# **The Reformer - Pushing the limits of language modeling**

***How the Reformer uses less than 8GB of RAM to train on sequences of half a million tokens***

The Reformer model as introduced by [Kitaev, Kaiser et al. (2020)](https://arxiv.org/pdf/2001.04451.pdf) is one of the most memory-efficient transformer models for long sequence modeling as of today.

Recently, long sequence modeling has experienced a surge of interest as can be seen by the many submissions from this year alone - [Beltagy et al. (2020)](https://arxiv.org/abs/2004.05150), [Roy et al. (2020)](https://arxiv.org/abs/2003.05997), [Tay et al.](https://arxiv.org/abs/2002.11296), [Wang et al.](https://arxiv.org/abs/2006.04768) to name  a few. 
The motivation behind long sequence modeling is that many tasks in NLP, *e.g.* summarization, question answering, require the model to process longer input sequences than models, such as BERT, are able to handle. In tasks that require the model to process a large input sequence, long sequence models do not have to cut the input sequence to avoid memory overflow and thus have been shown to outperform standard "BERT"-like models *cf.* [Beltagy et al. (2020)](https://arxiv.org/abs/2004.05150). 

The Reformer pushes the limit of longe sequence modeling by its ability to process up to half a million tokens at once as shown in this [demo](https://github.com/patrickvonplaten/notebooks/blob/master/PyTorch_Reformer.ipynb). As a comparison, a conventional `bert-base-uncased` model limits the input length to only 512 tokens. In Reformer, each part of the standard transformer architecture is re-engineered to optimize for minimal memory requirement without a significant drop in performance.

The memory improvements can be attributed to **4** features which the Reformer authors introduced to the transformer world:

1.   **Reformer Self-Attention Layer** - *How to efficiently implement self-attention without being restricted to a local context?* => see [this colab](https://colab.research.google.com/drive/15oP52_7W5dRcAnbgX3tYADsu4R3cjMIf?usp=sharing)
2.  **Chunked Feed Forward Layers** - *How to get a better time-memory trade-off for large feed forward layers?* => see [this colab](https://colab.research.google.com/drive/1xKK32Yhda-iYgtoA3eCrnCVuy_lraQR9?usp=sharing)
3.   **Reversible Residual Layers**  - *How to drastically reduce memory consumption in training by a smart residual architecture?* => see [this colab](https://colab.research.google.com/drive/1BLffcRt9LXmM7nKU2UXhtm0PqAG0UE7J#scrollTo=mk1ETLlfEMGA)
4.   **Axial Positional Encodings** - *How to make positional encodings usable for extremely large input sequences?*

The goal of this blog post is to give the reader an **in-depth** understanding of each of the four Reformer features mentioned above. While the explanations are focussed on the Reformer, the reader should get a better intuition under which circumstances each of the four features can be effective for other transformer models as well. 
The four sections are only loosely connected, so they can very well be read individually.

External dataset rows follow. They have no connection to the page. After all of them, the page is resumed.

/-- R414: a job's incarnation is 0 at its receipt; a job abandoned at incarnation 63 completes with RETRY_LIMIT instead of
returning, and before that it returns to its queue with its incarnation one higher. -/
def Obligations.ReturnedJobsStopAtTheRetryLimit : Prop :=
  (∀ (s t : State) (n : Nat), exec (.descriptorDecide n) s = .next t →
    ∀ j ∈ t.jobs, (∀ k ∈ s.jobs, k.idx ≠ j.idx) → j.inc = 0) ∧
  (∀ (s : State) (i : Nat) (j : Job) (later : Bool), s.job? i = some j → j.st ≠ .finished →
    ∃ k, (s.returnJob i later).job? i = some k ∧
      (63 ≤ j.inc → k.st = .finished ∧ k.result = some (0x08, 0, j.inc)) ∧
      (j.inc < 63 → k.st = .queued ∧ k.inc = j.inc + 1 ∧ k.slot = 0xFFFF))

/-! ## Streams and host ports -/

/-- R401: a doorbell counts only 32 bits wide, through the owning function, on an ENABLED stream; more descriptors than
the ring holds put the stream into ERROR; a passed record becomes final. -/
def Obligations.DoorbellsMoveTheRings : Prop :=
  ∀ (s : State) (f : FnId) (n w v : Nat), f.wf = true → n < 16384 → s.pw.part ≠ .off →
    let x := s.stream n
    (s.doorbellOk f n w = false → ∀ c ∈ [Instr.doorbellSqTail f n w v, Instr.doorbellCqHead f n w v],
      exec c s = .next (s.setStream n { x with drops := bump x.drops })) ∧
    (s.doorbellOk f n w = true →
      ((v % 2 ^ 32 + 2 ^ 32 - x.sqHead) % 2 ^ 32 ≤ 2 ^ x.sqLog2 →
        exec (.doorbellSqTail f n w v) s = .next (s.setStream n { x with sqTail := v % 2 ^ 32 })) ∧
      (2 ^ x.sqLog2 < (v % 2 ^ 32 + 2 ^ 32 - x.sqHead) % 2 ^ 32 →
        exec (.doorbellSqTail f n w v) s = .next (s.setStream n
          { x with sqTail := v % 2 ^ 32, st := .error, reason := 5, errLive := true })) ∧
      (Rising s.streams → Runs (.doorbellCqHead f n w v) s fun t =>
        (t.stream n).cqHead = v % 2 ^ 32 ∧
        (x.held = [] → (t.stream n).recs = x.recs.filter fun r => !passed (v % 2 ^ 32) r.1)))

/-- R401, R403, R404, R405: the next descriptor of a stream is read and decided once a record may be written: a wrong SEQ
or a failed test refuses it, otherwise it takes a credit and joins the in-flight table; one of a program with no buffer and no
key requirement does so whenever its tenant, its program and its credits allow it. -/
def Obligations.DescriptorsAreDecided : Prop :=
  ∀ (s : State) (n : Nat), n < 16384 → s.working = true → s.en.st = 2 → (s.stream n).st = .enabled →
    (s.stream n).sqHead ≠ (s.stream n).sqTail → (s.stream n).portWait = false → (s.stream n).bmeWait = false →
    Rising s.streams →
    let x := s.stream n
    (s.recordsHeld x = true → x.stalled = true → exec (.descriptorDecide n) s = .next s) ∧
    (s.recordsHeld x = true → x.stalled = false →
      exec (.descriptorDecide n) s = .next (s.setStream n { x with stalled := true, cqStalls := bump x.cqStalls })) ∧
    (s.recordsHeld x = false →
      let at' := x.sqAddr + 64 * (x.sqHead % 2 ^ x.sqLog2)
      (s.hostFaults? (fnOfEntry x.fn) (s.streamPasid x) at' 64 = false → Runs (.descriptorDecide n) s fun t =>
        (t.stream n).sqHead = (x.sqHead + 1) % 2 ^ 32) ∧
      (s.hostRead (fnOfEntry x.fn) (s.streamPasid x) at' 64 = none → Runs (.descriptorDecide n) s fun t =>
        (t.stream n).st = .error ∧ (t.stream n).reason = 6) ∧
      (∀ bs, s.hostRead (fnOfEntry x.fn) (s.streamPasid x) at' 64 = some bs →
        let d := jobDesc bs
        (d.seq ≠ x.nextSeq % 2 ^ 32 → x.nextSeq < 2 ^ 32 → Runs (.descriptorDecide n) s fun t =>
          (t.stream n).sqHead = (x.sqHead + 1) % 2 ^ 32 ∧ (t.stream n).nextSeq = x.nextSeq ∧
          (bit d.flags 0 = false → (t.stream n).refusals = bump x.refusals)) ∧
        (∀ p, d.seq = x.nextSeq → x.nextSeq < 2 ^ 32 → s.program d.prog = some p → d.rsvd = true → d.nbuf = 0 →
          d.buftab = 0 → p.nin = 0 → p.nout = 0 → bit d.flags 0 = false → d.jobId = 0 → spansPackages p = false →
          p.reqs = [] → (s.tenant x.tenant).st ≠ .disabled → s.throttles d.prog = false → s.usesTestOnly p = false →
          x.inflight < x.credits →
          (s.tenant x.tenant).creditLimit = 0 ∨ (s.tenant x.tenant).inflight < (s.tenant x.tenant).creditLimit →
          x.held = [] → Runs (.descriptorDecide n) s fun t =>
            (t.stream n).sqHead = (x.sqHead + 1) % 2 ^ 32 ∧ (t.stream n).nextSeq = (x.nextSeq + 1) % 2 ^ 32 ∧
            (t.stream n).inflight = x.inflight + 1 ∧
            ∃ j ∈ t.jobs, j.stream = n ∧ j.seq = d.seq ∧ j.prog = d.prog ∧ j.bufs = [] ∧ j.keys = [] ∧ j.inc = 0 ∧
              j.st = .queued ∧ j.receipt = some s.tm.now) ∧
        (d.seq = x.nextSeq → x.nextSeq < 2 ^ 32 → Runs (.descriptorDecide n) s fun t =>
          (t.stream n).sqHead = (x.sqHead + 1) % 2 ^ 32 ∧ (t.stream n).nextSeq = (x.nextSeq + 1) % 2 ^ 32 ∧
          (∀ y code detail, y = { x with sqHead := (x.sqHead + 1) % 2 ^ 32, stalled := false
                                         nextSeq := (x.nextSeq + 1) % 2 ^ 32 } →
            (s.setStream n y).decideDesc y d = .refuse code detail → bit d.flags 0 = false →
            (t.stream n).refusals = bump x.refusals ∧
            (t.stream n).overloads = if code = 0x0B then bump x.overloads else x.overloads) ∧
          (∀ y bufs keys, y = { x with sqHead := (x.sqHead + 1) % 2 ^ 32, stalled := false
                                       nextSeq := (x.nextSeq + 1) % 2 ^ 32 } →
            (s.setStream n y).decideDesc y d = .accept bufs keys →
            ∃ j ∈ t.jobs, j.stream = n ∧ j.seq = d.seq ∧ j.prog = d.prog ∧ j.bufs = bufs ∧ j.keys = keys ∧
              (bit d.flags 0 = false → j.st = .queued ∧ j.receipt = some s.tm.now)))))

/-- R25, R400, R410, R413: the stream's earliest job, once finished and with its last output in host memory, takes
the next record of the ring, its COMPLETED and its credit; an interrupt held by STR_IRQ_DELAY is raised when the delay ends. -/
def Obligations.CompletionsFollowSeq : Prop :=
  (∀ (s : State) (n : Nat) (j : Job) (st d inc : Nat), n < 16384 → s.nextDone n = some j → j.result = some (st, d, inc) →
    (s.outputsPending j.idx inc = true →
      exec (.completion n) s = .refused (.cannotArise "an output of the job is not visible yet")) ∧
    (s.outputsPending j.idx inc = false →
    (s.running = false → exec (.completion n) s = .next s) ∧
    (s.running = true → st = 0 → Rising s.streams → (s.stream n).held = [] → s.recordsHeld (s.stream n) = false →
      (s.hostFaults? (fnOfEntry (s.stream n).fn) (s.streamPasid (s.stream n))
        ((s.stream n).cqAddr + 32 * ((s.stream n).cqTail % 2 ^ (s.stream n).cqLog2)) 32 = false →
      Runs (.completion n) s fun t =>
        (t.stream n).cqTail = ((s.stream n).cqTail + 1) % 2 ^ 32 ∧ (t.stream n).completed = j.seq ∧
        (t.stream n).inflight = (s.stream n).inflight - 1 ∧ (j.st = .finished → j ∉ t.jobs ∧
          ((s.stream n).st = .enabled → j ∈ (t.stream n).done)))) ∧
    (s.running = true → Runs (.completion n) s fun t => t.plan = s.plan ∧ t.tm = s.tm))) ∧
  (∀ (s : State) (n : Nat), n < 16384 → s.pw.part ≠ .off → (s.stream n).irqWait = true →
    let x := s.stream n
    let f := fnOfEntry x.fn
    let v := s.reach (x.irqLast.getD 0 + 1000 * x.irqDelay)
    let u := v.setStream n { x with irqWait := false, irqLast := some v.tm.now }
    ((s.fn f).bme = true → (s.fn f).mask.getLsbD x.vector = false →
      exec (.irqDelayExpiry n) s = .next { u with out := s.out ++ [(s.fn f).message f x.vector] }) ∧
    ((s.fn f).bme = false ∨ (s.fn f).mask.getLsbD x.vector = true → exec (.irqDelayExpiry n) s =
      .next (u.setFn f { s.fn f with pend := (s.fn f).pend ||| (1 : BitVec 32) <<< x.vector })))

/-- R391, R392, R413, R418, R504, R513, R515: function 0 gives its port's virtual functions (log 96); Bus Master Enable and the
MSI-X table entry let pending messages out; a failed port moves its
streams to their alternate functions or holds them; the resets of a port and of a function clear what they name. -/
def Obligations.PortsFailReturnAndReset : Prop :=
  (∀ (s : State) (f : FnId), f.wf = true → s.pw.part ≠ .off → (s.fn f).present = true → (s.port f.port).linkUp = true →
    (∀ k < 64, Rising s.streams → Rising s.fns → Runs (.busMasterEnableSet { fn := f, vfs := k }) s fun t =>
      (t.fn f).bme = true ∧ (∀ n ∈ s.streamsOn (· == f), (t.stream n).bmeWait = false) ∧
      ∀ i < 64, (t.fn ⟨f.port, i⟩).present = if f.fn = 0 then decide (i ≤ k) else (s.fn ⟨f.port, i⟩).present) ∧
    (∀ v : MsixVec, v.vec < 32 → Rising (s.fn f).msi → Runs (.msixUnmask f v) s fun t =>
      (t.fn f).mask.getLsbD v.vec = false ∧ mget (0, 0) (t.fn f).msi v.vec = (v.addr, v.data) ∧
      ((s.fn f).bme = true → (s.fn f).pend.getLsbD v.vec = true →
        Out.msix f v.vec v.addr v.data ∈ t.out ∧ (t.fn f).pend.getLsbD v.vec = false))) ∧
  (∀ (s : State) (p : Nat), p < 2 → s.pw.part ≠ .off → Rising s.streams → Rising s.ports →
    (Runs (.hostPortFailure p) s fun t => (t.port p).failed = true ∧ (t.port p).linkUp = false ∧
      ∀ n ∈ s.streamsOn (fun f => f.port == p), ((s.stream n).altFn = 0xFFFF → (t.stream n).portWait = true) ∧
        ((s.stream n).altFn ≠ 0xFFFF → (t.stream n).fn = (s.stream n).altFn)) ∧
    ((s.port p).perst = false → Runs (.hostPortReturn p) s fun t =>
      (t.port p).failed = false ∧ (t.port p).linkUp = true ∧
      ∀ n ∈ s.streamsOn (fun f => f.port == p), (t.stream n).portWait = false) ∧
    ((s.port p).perst = true → exec (.hostPortReturn p) s = .next s ∧ exec (.perstRelease p) s =
      .next (s.setPort p { s.port p with perst := false, linkUp := true, cfgLoaded := true })) ∧
    (Runs (.portReset p) s fun t =>
      t.port p = { s.port p with perst := true, linkUp := false, cfgLoaded := false } ∧
      (∀ k < 64, (t.fn ⟨p, k⟩).bme = false ∧ (t.fn ⟨p, k⟩).mask = 0xFFFFFFFF ∧ (t.fn ⟨p, k⟩).pend = 0 ∧
        (t.fn ⟨p, k⟩).msi = []) ∧
      (∀ n ∈ s.streamsOn (fun f => f.port == p), (t.stream n).bmeWait = true))) ∧
  (∀ (s : State) (f : FnId), f.wf = true → s.pw.part ≠ .off → Rising s.fns → Rising s.streams →
    Runs (.functionLevelReset f) s fun t => (t.fn f).bme = false ∧ (t.fn f).go = 0 ∧
      ∀ n ∈ s.streamsOn (· == f), (t.stream n).bmeWait = true)

/-! ## Time -/

/-- R338, R340, R344, R345, R347, R349: without LOCKED there is no PPS; a valid edge gives the state, the offset and the
steps of its second, aligns a disabled part when it locks, and counts a misaligned enabled one; an invalid edge is counted;
a lost PPS is HOLDOVER. -/
def Obligations.PpsEdgesAlignTheTimeBase : Prop :=
  (∀ (s : State) (st : RefState), (s.pw.part = .off → exec (.refclkStateChange st) s = .next s) ∧
    (s.pw.part ≠ .off → Runs (.refclkStateChange st) s fun t => t.tm.refclk = st ∧ t.tm.now = s.tm.now ∧
      t.tm.pps = if st = .locked then s.tm.pps else .absent)) ∧
  (∀ (s : State) (x : PpsEdge), s.pw.part = .off ∨ s.tm.refclk ≠ .locked ∨ x.falling ≠ s.tm.ppsFalling →
    exec (.ppsEdge x) s = .next s) ∧
  (∀ (s : State) (x : PpsEdge), s.pw.part ≠ .off → s.tm.refclk = .locked → x.falling = s.tm.ppsFalling →
    let c := x.time
    let u := s.reach c
    let f := u.tm.edgeOffset c
    (u.tm.validEdge c = true → Runs (.ppsEdge x) s fun t =>
      t.tm.offset = (if s.tm.setPending = true ∨ (s.en.on = false ∧ u.tm.afterValid c false = .locked ∧ s.tm.pps ≠ .locked)
        then 0 else f) ∧ t.tm.pps = u.tm.afterValid c false ∧
      (s.tm.setPending = true → t.tm.now = ((s.tm.timeSet : Int) + s.tm.ppsDelay).toNat ∧ t.tm.setPending = false) ∧
      (s.tm.setPending = false → s.en.on = false → u.tm.afterValid c false = .locked → s.tm.pps ≠ .locked →
        t.tm.now = ((u.tm.now : Int) - f).toNat) ∧
      (s.tm.setPending = false → s.en.on = true → t.tm.now = u.tm.now ∧
        (u.tm.afterValid c false = .locked → t.tm.stepsDue = roundDiv (f + u.driftAt c) 5) ∧
        (1000 < f.natAbs → t.tm.alignFaults = bump s.tm.alignFaults ∧
          (s.plan.any (·.domain) = true → s.dom.st = .member → t.dom.st = .left)) ∧
        (f.natAbs ≤ 1000 → t.tm.alignFaults = s.tm.alignFaults ∧ t.dom = s.dom))) ∧
    (u.tm.validEdge c = false → u.tm.thirdAgrees c = false → exec (.ppsEdge x) s = .next { u with
      tm := { u.tm with spurious := bump s.tm.spurious
                        badRun := ((f, c) :: s.tm.badRun).take 2 } }) ∧
    (u.tm.validEdge c = false → u.tm.thirdAgrees c = true → Runs (.ppsEdge x) s fun t =>
      t.tm.pps = .locked ∧ t.tm.spurious = bump s.tm.spurious ∧
      t.tm.offset = (if s.tm.setPending = true ∨ (s.en.on = false ∧ s.tm.pps ≠ .locked) then 0 else f))) ∧
  (∀ s : State, s.tm.pps = .locked → Runs .ppsLost s fun t => t.tm.pps = .holdover ∧
    ∀ f c, s.tm.lastValid = some (f, c) → t.tm.now = (s.tm.reach (c + 2500000000)).now)

/-! ## Stacks -/

/-- R286, R290, R293, R296..R299, R492: refresh follows the temperature; a candidate row is copied and then redirected; a
lost stack makes its keys CORRUPT and asks for replacement; the gleaner counts the blocks it reads and what it is behind. -/
def Obligations.StacksAreMaintained : Prop :=
  (∀ (s : State) (k b : Nat), k < 6 → b < 16 →
    (s.pw.part ≠ .off → s.pw.selfRefresh = false → (s.stack k).lost = false → exec (.hbmRefresh k b) s =
      .next (s.setStack k { s.stack k with fastRefresh := decide (85 < (s.stack k).temp) })) ∧
    (s.pw.part = .off ∨ s.pw.selfRefresh = true ∨ (s.stack k).lost = true → exec (.hbmRefresh k b) s = .next s)) ∧
  (∀ (s : State) (r : RowId), rowOk r = true →
    let x := s.stack r.stack
    let n := rowNum r
    (s.background = true → x.lost = false → n ∈ x.cands ∧ x.copying = none ∨ x.copying = some n → exec (.rowRemapCopy r) s =
      .next (s.setStack r.stack { x with cands := x.cands.filter (· != n), copying := some n, copied := true })) ∧
    (x.copying = some n → x.copied = true → Runs (.rowRemap r) s fun t =>
      t.stack r.stack = { x with copying := none, copied := false, remapped := x.remapped ++ [n] })) ∧
  (∀ (s : State) (k : Nat), k < 6 → s.pw.part ≠ .off →
    ((s.stack k).lost = true → exec (.stackLost k) s = .next s) ∧
    ((s.stack k).lost = false → Runs (.stackLost k) s fun t => (t.stack k).lost = true ∧
      t.hm.replace.getLsbD 2 = true ∧
      t.keys = s.keys.map fun x =>
        if x.st != .dropped && x.blocks.any (fun b => b % 6 == k) then { x with st := .corrupt } else x)) ∧
  (∀ (s : State) (k b : Nat) (ls : List LineState), k < 6 → b < 360448 → s.background = true → s.pw.part ≠ .off →
    s.pw.selfRefresh = false → (s.stack k).lost = false →
    exec (.gleanerBlockRead k b ls) s = .next (s.glean k b ls) ∧
    ((∀ l ∈ ls, l = .clean) → (s.stack k).glnDone + 1 < 360448 → Runs (.gleanerBlockRead k b ls) s fun t =>
      t.stack k = { s.stack k with glnDone := (s.stack k).glnDone + 1 } ∧ t.keys = s.keys)) ∧
  (∀ (s : State) (b l : Nat), (s.readLine b l .dead).2 =
    if s.mirrored b ∧ s.copyGood (otherCopy b) then { ok := true, retries := 3 } else { ok := false, retries := 2 }) ∧
  (∀ s : State, s.pw.part ≠ .off →
    exec .gleanerEscalate s = .next { s with
      tm := s.tm.reach (s.mem.glnStart + 72000000000000), mem := { s.mem with glnEscalated := true } } ∧
    (Runs .gleanerBehind s fun t => t.mem = { s.mem with glnBehind := true } ∧
      t.hm.bgDeferred = bump s.hm.bgDeferred ∧ t.tm = s.tm.reach (s.mem.glnStart + 86400000000000)) ∧
    (Runs (.bgBehind 3) s fun t => t.hm.bgDeferred = s.hm.bgDeferred) ∧
    (Runs (.bgBehind 4) s fun t => t.hm.bgDeferred = bump s.hm.bgDeferred))

/-! ## Health -/

namespace Sys2Proof.Stated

Reformer is part of the 🤗Transformers library. For all users of the Reformer, it is advised to go through this very detailed blog post to better understand how the model works and how to correctly set its configuration. All equations are accompanied by their equivalent name for the Reformer config, *e.g.* `config.<param_name>`, so that the reader can quickly relate to the official docs and configuration file.

**Note**: *Axial Positional Encodings* are not explained in the official Reformer paper, but are extensively used in the official codebase. This blog post gives the first in-depth explanation of Axial Positional Encodings.

## **4. Axial Positional Encodings**

Reformer makes it possible to process huge input sequences. However, for such long input sequences standard positional encoding weight matrices alone would use more than 1GB to store its weights.
To prevent such large positional encoding matrices, the official Reformer code makes use of *Axial Position Encodings*.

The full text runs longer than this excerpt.